Zach Shemper never expected to spend Shabbat on the bimah of one of the largest congregations in America, but that’s where the president of Mississippi’s largest synagogue, which was damaged in an arson attack two weeks ago, found himself on Friday night.

After the fire at Beth Israel in Jackson, Shemper was invited to Central Synagogue in Manhattan  — and then, hours later, was speaking before another congregation hundreds of miles away — carrying a story he never expected to tell before returning on Saturday to Jackson, where a winter storm forced the shul to cancel Sunday school.

Shemper, 45, said the trip to New York came together with startling speed. After learning that Central Synagogue had helped raise a substantial donation for Beth Israel, he called Rabbi Rick Jacobs, the head of the Union for Reform Judaism, and asked him to reach out to Central’s senior rabbi, Angela Buchdahl. Within minutes, Buchdahl called on Tuesday to invite Shemper to speak before Central’s congregation — and the thousands more who tune in to its weekly livestream. By Friday, he was on the plane.

For a small Southern congregation with fewer than 150 member households, the invitation signaled how quickly a local antisemitic attack had become a national Jewish concern.

Beth Israel was targeted earlier this month by Stephen Spencer Pittman, authorities say, a 19-year-old whose interest in Christianity and fitness may have led him to antisemitic messages online.
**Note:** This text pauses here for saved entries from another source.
/-- Every step keeps the laws of the saw (R124, R142, R149, R151, R152): FEED in CUTTING alone, CUTTING at 60% of the
need at least, BLADE on with the valve at 25% at least, the plan mirroring the sequencer, the grant the effective one,
which an own entry gives before the station is LIVE too (log 56). -/
def Obligations.StepKeepsTheSawLaws : Prop :=
  ∀ s t : State, s.dev.shop.sound = true → sawSound s.dev.shop s.dev.blk = true → step s = .next t →
    sawSound t.dev.shop t.dev.blk = true

/-- While the replica is CURRENT, a taken change frame keeps the grants within what was asked and their sum within the
budget (R88). -/
def Obligations.TakenFramesKeepTheLedgerSound : Prop :=
  ∀ (k : Kind) (sender target : BitVec 4) (g : Word16) (p : List Byte) (s : State),
    k.isChange = true → s.takes g sender p → s.dev.shop.rep.ledger.sound = true →
      Gives (exec (k.command sender target g p) s) (fun t => t.dev.shop.rep.ledger.sound = true)

/-! ## Characters and frames -/

/-- The folded sum, the CHECK character, and the receiver's test of it (R6). -/
def Obligations.FoldedSumAndCheck : Prop :=
  foldedSum [] = 0 ∧
  (∀ (l : List Byte) (c : Byte),
    foldedSum (l ++ [c]) =
      if 255 < foldedSum l + c.toNat then foldedSum l + c.toNat - 256 + 1 else foldedSum l + c.toNat) ∧
  (∀ l : List Byte, foldedSum l ≤ 255) ∧
  (∀ (station : Nat) (gen : Word16) (f : Frame),
    (∃ front, front.length = 6 + f.payload.length ∧
      frameChars station gen f = front ++ [byte1 (255 - foldedSum front)]) ∧
    foldedSum (frameChars station gen f) = 255) ∧
  (∀ (station : Nat) (h k t n : Byte) (rest : List Byte), 4 + rest.length = 7 + n.toNat →
    hearFrame station (h :: k :: t :: n :: rest) =
      if foldedSum (h :: k :: t :: n :: rest) = 255 then .done else .badCheck)

/-- The characters that a sender emits pass every check of a receiver and give back the kind, the sender, the target,
the GEN and the payload; a SNAP to another station is skipped at its TARGET (R4, R5, R8, R10, R11). -/
def Obligations.FrameCharactersRoundTrip : Prop :=
  ∀ (station own : Nat) (gen : Word16) (f : Frame),
    within 1 15 station = true → f.payload.length ≤ 40 →
    (if f.kind = .snap then within 1 15 f.target = true else f.target = 0) →
    (frameChars station gen f).length = 7 + f.payload.length ∧
    (f.kind ≠ .snap ∨ f.target = own →
      (∀ n, 0 < n → n < 7 + f.payload.length → hearFrame own ((frameChars station gen f).take n) = .more) ∧
      hearFrame own (frameChars station gen f) = .done ∧
      parseFrame (frameChars station gen f) =
        some { kind := f.kind, sender := station, target := f.target, gen := gen, payload := f.payload }) ∧
    (f.kind = .snap → f.target ≠ own → hearFrame own ((frameChars station gen f).take 3) = .skips)

/-- The payloads that a station composes are read back as the change they ask for (R197), and a snapshot record survives its
encoding, with every field at every value of its range, and fits a frame (R198), a JOB record whose own fields contradict
each other among them: the model accepts it (log 44). The bytes of a host request make the request at its completing edge
(R183, R184, R199), and a length that is not its code's makes BAD_REQUEST. -/
def Obligations.PayloadsAndRecordsRoundTrip : Prop :=
  (∀ (seq : Nat) (r : Record), seq ≤ 239 → r.lawful = true →
    snapSeq (snapPayload seq r) = some seq ∧ snapRecord (snapPayload seq r) = some r ∧
      (snapPayload seq r).length ≤ 40) ∧
  (∀ v, v ≤ 8000 → parseChange .budget (bytes2 v) = some (.budget v)) ∧
  (∀ q, within 100 2000 q = true → parseChange .flowAsk (bytes2 q) = some (.flowAsk q)) ∧
  parseChange .flowDrop [] = some .flowDrop ∧
  (∀ r : Role, parseChange .join [byte1 r.code] = some (.join r)) ∧
  (∀ s, within 1 15 s = true → parseChange .gone [byte1 s] = some (.gone s)) ∧
  (∀ serial m t l w rack rate, within 1 4095 serial = true → slabFieldsOk m t l w = true → rack ≤ 255 → rate ≤ 65535 →
    parseChange .slabAdd (slabAddPayload serial m t l w rack rate) = some (.slabAdd serial m t l w rack rate)) ∧
  (∀ i : SlabId, i.lawful = true →
    parseChange .claim (bytes2 i.code) = some (.claim i) ∧ parseChange .release (bytes2 i.code) = some (.release i) ∧
      parseChange .reclaim (bytes2 i.code) = some (.reclaim i) ∧ parseChange .scrap (bytes2 i.code) = some (.scrap i) ∧
      parseChange .freeOrphan (bytes2 i.code) = some (.freeOrphan i)) ∧
  (∀ (i : SlabId) (abandoned : Bool) (total : Nat) (rs : List Remnant), i.lawful = true → total ≤ 8800000 →
    rs.length ≤ 3 → (∀ m ∈ rs, m.lawful = true) →
    parseChange .consume (consumePayload i abandoned total rs) = some (.consume i abandoned total rs)) ∧
  (∀ n, within 1 65535 n = true →
    parseChange .jobOpen (bytes2 n) = some (.jobOpen n) ∧ parseChange .jobClose (bytes2 n) = some (.jobClose n)) ∧
  (∀ (n : Nat) (t : Tally), within 1 65535 n = true → t.lawful = true →
    parseChange .costReport (reportPayload n t) = some (.costReport n t)) ∧
  (∀ c : Instr, (requestFields c).isSome = true ↔ isHostRequest c = true ∧ ∀ code length, c ≠ .badRequest code length) ∧
  (∀ (c : Instr) (code : Byte) (payload : List Byte), requestFields c = some (code, payload) →
    requestLength code.toNat = some payload.length ∧ requestBytes c = some (code :: byte1 payload.length :: payload) ∧
      requestOf (code :: byte1 payload.length :: payload) = some c) ∧
  (∀ (code length : Byte) (payload : List Byte),
    (length.toNat ≤ 40 → payload.length < length.toNat → requestOf (code :: length :: payload) = none) ∧
    (length.toNat ≤ 40 → payload.length = length.toNat → requestLength code.toNat ≠ some length.toNat →
      requestOf (code :: length :: payload) = some (.badRequest code length)) ∧
    (40 < length.toNat → requestOf (code :: length :: payload) = some (.badRequest code length)))

/-- The characters of a frame, one command each, bring a READY receiver where the whole frame's command brings it
(R7 to R12; the two levels of frame commands are log 1). -/
def Obligations.CharactersMakeTheFrame : Prop :=
  ∀ (k : Kind) (sender target : BitVec 4) (gen : Word16) (p : List Byte) (s : State),
    s.dev.blk.pres.mem ≠ .inert → sender ≠ 0 → p.length ≤ 40 →
    s.dev.blk.line.rx = .ready → s.dev.blk.line.txDone = none →
    (k = .snap → target ≠ 0 ∧ (target.toNat = s.dev.blk.pres.station ∨ sender.toNat ≠ s.dev.blk.pres.station)) →
    let f : Frame := { kind := k, target := if k = .snap then target.toNat else 0, payload := p }
    Host.Core.run core (7 + p.length) { s with pending := charCommands (frameChars sender.toNat gen f) } =
      exec (k.command sender target gen p) { s with pending := [] }

/-- What a complete character does in each receiver state (R1, R7, R8, R10, R11, R19); the last character of a sound
frame is `CharactersMakeTheFrame`'s. The model's choices in it: what `lastDiscard` keeps, a bad start that leaves no reason
there, and the mark of a dominant stop bit that may grow into a break (log 21); that an own CHECK read after its
SEND_COMPLETED still counts as the station's own start bit (log 33). -/
def Obligations.ReceiverTakesACharacter : Prop :=
  ∀ (data : Byte) (mark stop : Bool) (s : State), s.dev.blk.pres.mem ≠ .inert →
    let l := s.dev.blk.line
    let o := exec (.receiveCharacter data mark stop) s
    let ends (badStop : Bool) (rx : Rx) (d : Option Discard) : Host.Outcome State Fault Refusal := .next
      { s with
        dev.blk.line.rx := rx
        dev.blk.line.idle := false
        dev.blk.line.lastDiscard := d
        dev.blk.line.badStop := badStop
        dev.blk.line.yielding := l.yielding && (l.emitting.isSome || (l.rx.inFrame && l.txDone.isSome)) }
    let now := ends false
    (l.rx = .waitIdle ∨ l.rx = .skip → o = now l.rx l.lastDiscard) ∧
    (l.rx = .ready → stop = false ∨ mark = false → o = now .waitIdle l.lastDiscard) ∧
    (l.rx = .ready → stop = true → mark = true →
      o = if within 1 7 (data.toNat / 16) && within 1 15 (data.toNat % 16) then now (.frame [data]) l.lastDiscard
        else now .waitIdle (some .malformed)) ∧
    ∀ chars, l.rx = .frame chars →
      (stop = false → o = ends true .waitIdle (some .framing)) ∧
      (stop = true → mark = true → o = now .waitIdle (some .malformed)) ∧
      (stop = true → mark = false →
        (∀ h, chars = [h] →
          o = if (Kind.ofCodes (h.toNat / 16) data.toNat).isSome then now (.frame [h, data]) l.lastDiscard
            else now .waitIdle (some .malformed)) ∧
        (∀ h c, chars = [h, c] → Kind.ofCodes (h.toNat / 16) c.toNat ≠ some .snap →
          o = if data = 0 then now (.frame [h, c, data]) l.lastDiscard else now .waitIdle (some .malformed)) ∧
        (∀ h c, chars = [h, c] → Kind.ofCodes (h.toNat / 16) c.toNat = some .snap →
          (within 1 15 data.toNat = false → o = now .waitIdle (some .malformed)) ∧
          (within 1 15 data.toNat = true → data.toNat = s.dev.blk.pres.station →
            o = now (.frame [h, c, data]) l.lastDiscard) ∧
          (within 1 15 data.toNat = true → data.toNat ≠ s.dev.blk.pres.station →
            Gives o (fun t => t.dev.blk.line.rx = .skip ∧ t.dev.shop = s.dev.shop))) ∧
        (∀ h c t, chars = [h, c, t] →
          o = if data.toNat ≤ 40 then now (.frame [h, c, t, data]) l.lastDiscard
            else now .waitIdle (some .malformed)) ∧
        (∀ h c t n rest, chars = h :: c :: t :: n :: rest → chars.length + 1 < 7 + n.toNat →
          o = now (.frame (chars ++ [data])) l.lastDiscard) ∧
        (∀ h c t n rest, chars = h :: c :: t :: n :: rest → 7 + n.toNat ≤ chars.length + 1 →
          foldedSum (chars ++ [data]) ≠ 255 → o = now .waitIdle (some .check)))

/-! ## The line controller -/

/-- An INERT station sees nothing of the line: its events and frames change nothing (R50). In every other state: LINE_IDLE
(R2, R7, R9): the receiver is READY, and a frame in progress is discarded as TIMEOUT; FRAME_TIME_LIMIT (R9), BREAK_END
(R3), HALT_BREAK_END (R21), YIELD_CLEAR (R19) and LINE_REST_EXPIRY (R20). An expiry of a rest that does not run has no
effect (log 3), the clock stands at the deadline or past it (log 4), and idle ends a run of dominant bits (log 21). -/
def Obligations.LineEventsMoveTheLineController : Prop :=
  (∀ (c : Instr) (s : State), isLineCommand c = true → s.dev.blk.pres.mem = .inert → exec c s = .next s) ∧
  ∀ s : State, s.dev.blk.pres.mem ≠ .inert →
    let l := s.dev.blk.line
    (l.inBreak = false → l.halting = false → exec .lineIdle s = .next
      { s with
        dev.blk.line.idle := true
        dev.blk.line.rx := .ready
        dev.blk.line.badStop := false
        dev.blk.line.lastDiscard := if l.rx.inFrame then some .timeout else l.lastDiscard }) ∧
    (l.inBreak = true ∨ l.halting = true → exec .lineIdle s = .next s) ∧
    (∀ chars, l.rx = .frame chars → exec .frameTimeLimit s = .next
      { s with dev.blk.line.rx := .waitIdle, dev.blk.line.lastDiscard := some .timeout }) ∧
    (l.rx.inFrame = false → exec .frameTimeLimit s = .next s) ∧
    (l.inBreak = true → exec .breakEnd s = .next
      { s with dev.blk.line.inBreak := false, dev.blk.line.idle := false, dev.blk.line.rx := .waitIdle }) ∧
    (l.inBreak = false → exec .breakEnd s = .next s) ∧
    exec .haltBreakEnd s = .next { s with dev.blk.line.halting := false } ∧
    exec .yieldClear s = .next { s with dev.blk.line.yielding := false } ∧
    (∀ d, l.restT = some d → exec .lineRestExpiry s = .next
      { s with dev.blk.now := max s.dev.blk.now d, dev.blk.line.restT := none }) ∧
    (l.restT = none → exec .lineRestExpiry s = .next s)

/-- TRANSMIT_START (R16, R51, R52): when every condition holds, the first frame in queue order that may start becomes
IN_EMISSION; a change frame may start only while the replica is CURRENT, and nothing starts in the listen window. The GEN is
filled at this moment: the model's choice (log 11). -/
def Obligations.TransmitterStartsTheFirstFrame : Prop :=
  ∀ s : State,
    let l := s.dev.blk.line
    let free : Prop := l.idle = true ∧ l.yielding = false ∧ l.restT = none ∧ s.dev.blk.pres.mem ≠ .inert ∧
      s.dev.blk.pres.mem ≠ .mute ∧ s.dev.blk.pres.mem ≠ .outside .listen ∧ ∀ e ∈ l.queue, e.inEmission = false
    let held (e : OutEntry) : Prop := e.frame.kind.isChange = true ∧ s.dev.shop.state ≠ .current
    (free → ∀ before e after, l.queue = before ++ e :: after → (∀ x ∈ before, held x) → ¬ held e →
      exec .transmitStart s = .next
        { s with
          dev.blk.line.queue := before ++ { e with inEmission := true } :: after
          dev.blk.line.idle := false
          dev.blk.line.txDone := none
          dev.blk.line.tx := frameChars s.dev.blk.pres.station
            (if e.frame.kind.isChange then s.dev.shop.gen + 1 else s.dev.shop.gen) e.frame }) ∧
    (free → (∀ x ∈ l.queue, held x) → exec .transmitStart s = .next s) ∧
    (¬ free → exec .transmitStart s = .next s)

/-- ARBITRATION_LOST (R17) and COLLISION (R18, R20): the frame returns to WAITING at its place; a loss is no failure, a
collision counts as one, and the eighth posts LINE_FAULT and starts the line rest of 1.0 s. A REBASE (R46) or a BUDGET
(R114, R115) whose withdrawal was refused is withdrawn when its attempt has failed, the BUDGET also replaced. A REJOIN that
waits takes effect (R23), a completed frame being taken first (log 10), stated over a saw whose plan copy has the need of its
thickness (`StepKeepsTheSawLaws`). With no frame in emission nothing ends (log 3). -/
def Obligations.FailedAttemptsReturnToWaiting : Prop :=
  (∀ (s : State) (c : Instr), s.dev.blk.host.rejoinPending = false → s.dev.blk.line.emitting = none →
    c = .arbitrationLost ∨ c = .collision ∨ c = .sendCompleted → exec c s = .next s) ∧
  ∀ (s : State) (e : OutEntry), s.dev.blk.line.emitting = some e →
    let b := s.dev.blk
    let lost : State :=
      { s with
        dev.blk.line.queue := b.line.queue.map (fun x => { x with inEmission := false, again := false })
        dev.blk.line.tx := [] }
    let failed : State :=
      { lost with
        dev.blk := if b.line.failures < 7 then { lost.dev.blk with line.failures := b.line.failures + 1 }
          else Blocks.post (.lineFault .collision)
            { lost.dev.blk with line.failures := 0, line.restT := some (b.now + 1000) } }
    let both (p : State → Prop) : Prop := Gives (exec .arbitrationLost s) p ∧ Gives (exec .collision s) p
    (b.host.rejoinPending = false →
      (e.again = false ∨ (e.frame.kind ≠ .rebase ∧ e.frame.kind ≠ .budget) →
        exec .arbitrationLost s = .next lost ∧ exec .collision s = .next failed) ∧
      (e.again = true → e.frame.kind = .rebase → exec .arbitrationLost s = .next lost ∧
        exec .collision s = .next { failed with dev.blk.line := failed.dev.blk.line.withdraw .table isRebase true }) ∧
      (e.again = true → e.frame.kind = .budget → b.pres.role = .plant → s.isLive → b.plant.standby = false →
        (b.plant.band = some .halt → b.plant.published = some 0 → b.plant.lastSent = 0 →
          both (fun t => t.dev.blk.line.heldBudget = none)) ∧
        (∀ v, b.plant.published = some v → b.plant.band ≠ none → b.plant.band ≠ some .halt → v ≤ 8000 →
          e.producer = .plant → v ≠ budgetValue e.frame →
          (∀ w ∈ b.line.frames, w.producer = .plant → w.frame.kind = .budget → w.frame = e.frame) →
          both (fun t => t.dev.blk.line.heldBudget = some v ∧ t.dev.blk.plant.lastSent = v)))) ∧
    (b.saw.planLaw = true → b.host.rejoinPending = true → b.line.txDone = none → both (fun t =>
      t.dev.blk.line.queue = [] ∧ t.dev.blk.line.waitList = [] ∧ t.dev.blk.line.backlog = [] ∧
        t.dev.blk.pres.mem = .outside .listen ∧ t.dev.shop.state = .empty ∧ t.dev.blk.host.rejoinPending = false))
The fire destroyed the synagogue’s library and offices, burned Torah scrolls and books, and sent smoke and soot through the sanctuary.

“It’s not like I signed up for this,” Shemper said in an interview. “For a small congregation in Jackson, Mississippi — it’s amazing what’s happening.”

Shemper’s New York trip also included a meeting with Jonathan Greenblatt, the CEO of the Anti-Defamation League, who met him at his hotel for about an hour before services. They spoke, Shemper said, about antisemitism, security and “the strength of the Jewish people.”

Central Synagogue — a flagship Reform congregation whose reach extends far beyond New York — has its own history with fire. In 1998, a blaze severely damaged its landmark building on Lexington Avenue, forcing the congregation to rebuild — a history Shemper referenced as he stood before the congregation.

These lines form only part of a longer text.